The best way to deal with a child in this age group is to give consistent affection, reassurance that both parents love them and that everything will be okay. Assure the child that the absent parent loves them and that the split was in no way their fault. Make sure that the child has access to the other parent, whether it be scheduled visits or phone calls. A child this age group requires consistent contact with both parents.
Children between the ages of 9 and 12 will often feel rejected, but will not admit it. They will miss the absent parent and will try to play neutral, not taking sides for fear of hurting either parent. Some children in this age group may cling to one parent because of a fear of abandonment. They may develop peer problems and begin to experiment in risky activity.
The best way for a parent to deal with a child in this age group is to offer reassurance, talk to them, and listen even more. Keeping the line of communication open is very, very important. Allow the child in this age group to have a voice and allow them to be honest with you. Assure them that they can speak freely and that you will listen, regardless of how it will make you feel.

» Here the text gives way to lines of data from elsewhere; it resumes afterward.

-- ==== Sys2Proof/Word.lean ====
section
/-! DEFINITION. The word types of the line code encoder (00_scope.md R9, R10): every value is unsigned, bit 0 is the
least significant. -/

namespace Sys2Proof

/-- A command word, and the exception information word (CMD_W = 32, R9). -/
abbrev Word := BitVec 32

/-- A 16-bit counter or count field (COUNT_W, CNT_W, REP_W, R9). -/
abbrev Half := BitVec 16

/-- A stream element (ELEM_W = 8, R9). -/
abbrev Byte := BitVec 8

/-- A chip, or one decomposed bit: "a single binary sample value (0 or 1)" (R14). -/
abbrev Chip := BitVec 1

end Sys2Proof
end

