-- ==== Sys2Proof/WellFormed.lean ====
section
/-! DEFINITION. The checks the spec makes: the legality predicate of command words (30_encoding.md R97) and the
assembler's range check of operands (R108). An `Instr` itself carries no check: every field value is legal (R97). -/

namespace Sys2Proof

/-- `legal(w)`: exactly one row of R96 matches w under its mask (R97). -/
def legal (w : Word) : Bool :=
  w &&& 0xFFFFFF00#32 == 0x10000000#32
    || w &&& 0xFFFF0000#32 == 0x20000000#32
    || w &&& 0xFFFFFF00#32 == 0x30000000#32
    || w &&& 0xFFFC0000#32 == 0x40000000#32

/-- The range checks of the assembler, one per operand: it "refuses an operand that does not fit its field (a code
above 255, a count above 65535, a length above 255, a flag other than 0 or 1)" (R108). -/
def AsmCommand.fits : AsmCommand → Bool
  | .decomp code => decide (code ≤ 255)
  | .enc count => decide (count ≤ 65535)
  | .burst code => decide (code ≤ 255)
  | .frame prelen paylen hdr csum =>
    decide (prelen ≤ 255) && decide (paylen ≤ 255) && decide (hdr ≤ 1) && decide (csum ≤ 1)
  | .frameRaw prelen paylen => decide (prelen ≤ 255) && decide (paylen ≤ 255)
  | .frameL prelen paylen => decide (prelen ≤ 255) && decide (paylen ≤ 255)
  | .frameC prelen paylen => decide (prelen ≤ 255) && decide (paylen ≤ 255)
  | .frameLC prelen paylen => decide (prelen ≤ 255) && decide (paylen ≤ 255)
  | .word w => decide (w < 2 ^ 32)

/-- A line fits when its command does, or when every byte of its `.in` list is a byte (R108, R110). -/
def AsmLine.fits : AsmLine → Bool
  | .command c => c.fits
  | .input bytes => bytes.all fun b => decide (b ≤ 255)
  | .reset => true

end Sys2Proof
end

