-- ==== Sys2Proof/Laws/Steps.lean ====
section
/-! SUPPORT. Once and for all, everything a step of a command and a turn of the block can do: a hold, an Accept, a Pop,
an Emit or an End (40_command_execution.md R130). Every claim about all steps rests on these two case lemmas. -/

namespace Sys2Proof.Machine

variable {s t : State} {i : Instr}

/-- The phase in which a command begins, before `normalise()` (R131). -/
def firstPhase : Instr → Phase
  | .decomp _ => .dec
  | .enc _ => .enc
  | .burst _ => .burst
  | .frame _ _ _ _ => .fLead

/-- What a Pop does with its byte, by phase, before `normalise()` (R134). -/
def popEffect (c : Config) (v : Byte) (b : Block) : Block :=
  match b.phase with
  | .enc => takeSymbol c v b
  | .eDrain => b.countUp
  | .idle | .dec | .burst | .fLead | .fPre | .fHdr | .fPay | .fCsum | .fTrail | .finish => b.latchByte v

/-- What an Emit does to the registers, by phase, before `normalise()` (R135). -/
def emitEffect (b : Block) : Block :=
  match b.phase with
  | .enc => b.nextChip
  | .fPre => b.releaseByte
  | .fPay => b.releasePayloadByte
  | .idle | .dec | .eDrain | .burst | .fLead | .fHdr | .fCsum | .fTrail | .finish => b.countUp

/-- A step that moved something: one of Accept, Pop, Emit, End (R131, R134 to R136). -/
inductive Moved (s : State) : State → Prop
  /-- Accept of a legal word. -/
  | accept (i : Instr) (hp : s.block.phase = .idle) :
    Moved s
      { s with block := normalise s.config ((s.block.latchCommand (encode i)).setPhase (firstPhase i)) }
  /-- A Pop. -/
  | pop (v : Byte) (rest : List Byte) (hr : s.block.inReady = true) (hi : s.input = v :: rest) :
    Moved s { s with input := rest, block := normalise s.config (popEffect s.config v s.block) }
  /-- An Emit. -/
  | emit (v : Byte) (hv : s.block.outValid = true) (hp : s.block.phase ≠ .finish)
      (hs : s.sinkReady = true) (hd : s.block.outData s.config = some v) :
    Moved s
      { s with
        output := s.output ++ [.data v]
        block := normalise s.config (emitEffect s.block) }
  /-- End. -/
  | done (hp : s.block.phase = .finish) (hs : s.sinkReady = true) :
    Moved s
      { s with
        output := s.output ++ [.done s.block.ecode]
        block := { s.block with phase := .idle } }

theorem pop_moved {use : Byte → Block → Block} (hr : s.block.inReady = true)
    (hu : ∀ v, popEffect s.config v s.block = use v s.block) (h : pop use s = .next t) :
    t = s ∧ s.input = [] ∨ Moved s t := by
  obtain ⟨hi, rfl⟩ | ⟨v, rest, hi, rfl⟩ := pop_cases h
  · exact .inl ⟨rfl, hi⟩
  · exact .inr (hu v ▸ .pop v rest hr hi)

theorem emit_moved {v : Byte} {after : Block → Block} (hv : s.block.outValid = true)
    (hp : s.block.phase ≠ .finish) (hd : s.block.outData s.config = some v)
    (ha : emitEffect s.block = after s.block) (h : emit v after s = .next t) :
    t = s ∧ s.sinkReady = false ∨ Moved s t := by
  obtain ⟨hs, rfl⟩ | ⟨hs, rfl⟩ := emit_cases h
  · exact .inl ⟨rfl, hs⟩
  · exact .inr (ha ▸ .emit v hv hp hs hd)

theorem emitOr_moved {f : Fault} {element : Option Byte} {after : Block → Block}
    (hv : s.block.outValid = true) (hp : s.block.phase ≠ .finish)
    (hd : s.block.outData s.config = element) (ha : emitEffect s.block = after s.block)
    (h : emitOr f element after s = .next t) : t = s ∧ s.sinkReady = false ∨ Moved s t := by
  obtain ⟨hs, rfl⟩ | ⟨v, rfl, hs, rfl⟩ := emitOr_cases h
  · exact .inl ⟨rfl, hs⟩
  · exact .inr (ha ▸ .emit v hv hp hs hd)

theorem endStep_moved (hp : s.block.phase = .finish) (h : endStep s = .next t) :
    t = s ∧ s.sinkReady = false ∨ Moved s t := by
  obtain ⟨hs, rfl⟩ | ⟨hs, rfl⟩ := endStep_cases h
  · exact .inl ⟨rfl, hs⟩
  · exact .inr (.done hp hs)

/-- The block has something to wait for: no byte where it pops, or no ready sink where it emits (R266). -/
def Waits (s : State) : Prop :=
  (s.block.inReady = true ∧ s.input = []) ∨ (s.block.outValid = true ∧ s.sinkReady = false) ∨
    (s.block.phase = .eDrain ∧ s.block.haveByte = true)

/-- Everything a step of the command in flight can do (R132, R134 to R136). -/
theorem exec_inFlight_cases (hf : inFlight s.block = some i) (h : exec i s = .next t) :
    t = s ∧ Waits s ∨ Moved s t := by
  have wi (hr : s.block.inReady = true) :
      t = s ∧ s.input = [] ∨ Moved s t → t = s ∧ Waits s ∨ Moved s t :=
    Or.imp_left (And.imp_right fun hi => .inl ⟨hr, hi⟩)
  have wo (hv : s.block.outValid = true) :
      t = s ∧ s.sinkReady = false ∨ Moved s t → t = s ∧ Waits s ∨ Moved s t :=
    Or.imp_left (And.imp_right fun hs => .inr (.inl ⟨hv, hs⟩))
  cases hp : s.block.phase <;> simp only [inFlight, hp] at hf
  all_goals cases hf
  case dec =>
    simp only [exec, execDecomp, hp] at h
    have hv : s.block.outValid = true := by simp [Block.outValid, hp]
    exact wo hv (emitOr_moved hv (by simp [hp]) (by simp [Block.outData, hp]) (by simp [emitEffect, hp]) h)
  case enc =>
    simp only [exec, execEnc, hp] at h
    cases hb : s.block.haveByte <;> simp only [hb, if_true] at h
    · have hr : s.block.inReady = true := by simp [Block.inReady, hp, hb]
      exact wi hr (pop_moved hr (by simp [popEffect, hp]) h)
    · have hv : s.block.outValid = true := by simp [Block.outValid, hp, hb]
      exact wo hv
        (emitOr_moved hv (by simp [hp]) (by simp [Block.outData, hp, hb]) (by simp [emitEffect, hp]) h)
  case eDrain =>
    simp only [exec, execEnc, hp] at h
    cases hb : s.block.haveByte <;> simp only [hb, if_true] at h
    · have hr : s.block.inReady = true := by simp [Block.inReady, hp, hb]
      exact wi hr (pop_moved hr (by simp [popEffect, hp]) h)
    · cases h
      exact .inl ⟨rfl, .inr (.inr ⟨hp, hb⟩)⟩
  case burst =>
    simp only [exec, execBurst, hp] at h
    have hv : s.block.outValid = true := by simp [Block.outValid, hp]
    exact wo hv (emitOr_moved hv (by simp [hp]) (by simp [Block.outData, hp]) (by simp [emitEffect, hp]) h)
  case fPre | fPay =>
    simp only [exec, execFrame, hp] at h
    cases hb : s.block.haveByte <;> simp only [hb, if_true] at h
    · have hr : s.block.inReady = true := by simp [Block.inReady, hp, hb]
      exact wi hr (pop_moved hr (by simp [popEffect, hp]) h)
    · have hv : s.block.outValid = true := by simp [Block.outValid, hp, hb]
      exact wo hv
        (emit_moved hv (by simp [hp]) (by simp [Block.outData, hp, hb]) (by simp [emitEffect, hp]) h)
  all_goals
    simp only [exec, execFrame, hp] at h
    have hv : s.block.outValid = true := by simp [Block.outValid, hp]
    exact wo hv (emit_moved hv (by simp [hp]) (by simp [Block.outData, hp]) (by simp [emitEffect, hp]) h)

/-- Accept of a legal command, whatever the command (R131). -/
theorem exec_idle (hp : s.block.phase = .idle) (i : Instr) :
    exec i s = .next
      { s with block := normalise s.config ((s.block.latchCommand (encode i)).setPhase (firstPhase i)) } := by
  cases i <;> simp only [exec, execDecomp, execEnc, execBurst, execFrame, hp] <;> rfl

/-- End, whatever the command (R136). -/
theorem exec_finish (hp : s.block.phase = .finish) (i : Instr) : exec i s = endStep s := by
  cases i <;> simp only [exec, execDecomp, execEnc, execBurst, execFrame, hp]

/-- A command that is not the one in flight waits (R139): the phases of one command are none of another's. -/
theorem exec_other {j : Instr} (hf : inFlight s.block = some j) (i : Instr) :
    exec i s = exec j s ∨ exec i s = .next s := by
  cases hp : s.block.phase <;> simp only [inFlight, hp, reduceCtorEq] at hf
  all_goals
    cases hf
    cases i <;> simp [exec, execDecomp, execEnc, execBurst, execFrame, hp]

/-- Everything a step of a command can do, whatever is in flight. -/
theorem exec_cases (h : exec i s = .next t) : t = s ∨ Moved s t := by
  cases hf : inFlight s.block with
  | some j =>
    obtain e | e := exec_other hf i
    · exact (exec_inFlight_cases hf (e ▸ h)).imp_left And.left
    · rw [e] at h; cases h; exact .inl rfl
  | none =>
    by_cases hp : s.block.phase = .idle
    · rw [exec_idle hp i] at h; cases h; exact .inr (.accept i hp)
    · have hp : s.block.phase = .finish := by
        revert hf hp; rcases s.block with ⟨_, _, _, p⟩; cases p <;> simp [inFlight]
      rw [exec_finish hp i] at h
      exact (endStep_moved hp h).imp_left And.left

/-- Everything a turn of the block can do (R130, R137): a wait, a move of the command in flight, or an Accept. -/
theorem blockStep_cases (h : blockStep s = .next t) :
    (t = s ∧ (Waits s ∨ (s.block.phase = .idle ∧ s.commands = []))) ∨
      (s.block.phase ≠ .idle ∧ Moved s t) ∨
      ∃ w rest, s.block.phase = .idle ∧ s.commands = w :: rest ∧
        ((∃ i, decode w = .ok i ∧ t =
            { s with
              commands := rest
              block := normalise s.config ((s.block.latchCommand (encode i)).setPhase (firstPhase i)) }) ∨
          ((∃ r, decode w = .error r) ∧ t =
            { s with
              commands := rest
              block := normalise s.config
                ((raiseException .illegalCmd w (s.block.latchCommand w)).setPhase .finish) })) := by
  cases hf : inFlight s.block with
  | some j =>
    simp only [blockStep, hf] at h
    have hp : s.block.phase ≠ .idle := by intro hp; simp [inFlight, hp] at hf
    exact (exec_inFlight_cases hf h).elim (fun e => .inl ⟨e.1, .inl e.2⟩) fun m => .inr (.inl ⟨hp, m⟩)
  | none =>
    simp only [blockStep, hf] at h
    by_cases hp : s.block.phase = .idle
    · rw [if_pos hp] at h
      cases hc : s.commands with
      | nil => simp only [takeCommand, hc] at h; cases h; exact .inl ⟨rfl, .inr ⟨hp, rfl⟩⟩
      | cons w rest =>
        simp only [takeCommand, hc] at h
        refine .inr (.inr ⟨w, rest, hp, rfl, ?_⟩)
        cases hd : decode w with
        | ok i =>
          simp only [hd] at h
          rw [exec_idle (by exact hp) i] at h
          cases h; exact .inl ⟨i, rfl, rfl⟩
        | error r => simp only [hd] at h; cases h; exact .inr ⟨⟨r, rfl⟩, rfl⟩
    · rw [if_neg hp] at h
      have hp' : s.block.phase = .finish := by
        revert hf hp; rcases s.block with ⟨_, _, _, p⟩; cases p <;> simp [inFlight]
      exact (endStep_moved hp' h).elim
        (fun e => .inl ⟨e.1, .inl (.inr (.inl ⟨by simp [Block.outValid, hp'], e.2⟩))⟩)
        fun m => .inr (.inl ⟨hp, m⟩)

end Sys2Proof.Machine
end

Adolescents tend to be very emotional and impulsive because of the brain development. Most of their drive is based off of emotional signals sent out by the brain. This is a very impressionable age for a child, and is generally when they will develop their identity. The child may develop peer problems and experiment with risky behaviors, such as drugs and promiscuity. Children this age might develop problems with their own intimate relationships in the future because of the lasting impression the divorce might leave with them.
Adolescents should be encouraged to express their feelings and ask questions. As the parent, provide them with honest answers. Avoid bad mouthing the other parent and avoid "double standards". Encourage reasonable expectations in the family as far as chores and responsibilities go. Do not overburden children of this age group. Allow them to have time to themselves, and time with friends- as this age group is very socially oriented.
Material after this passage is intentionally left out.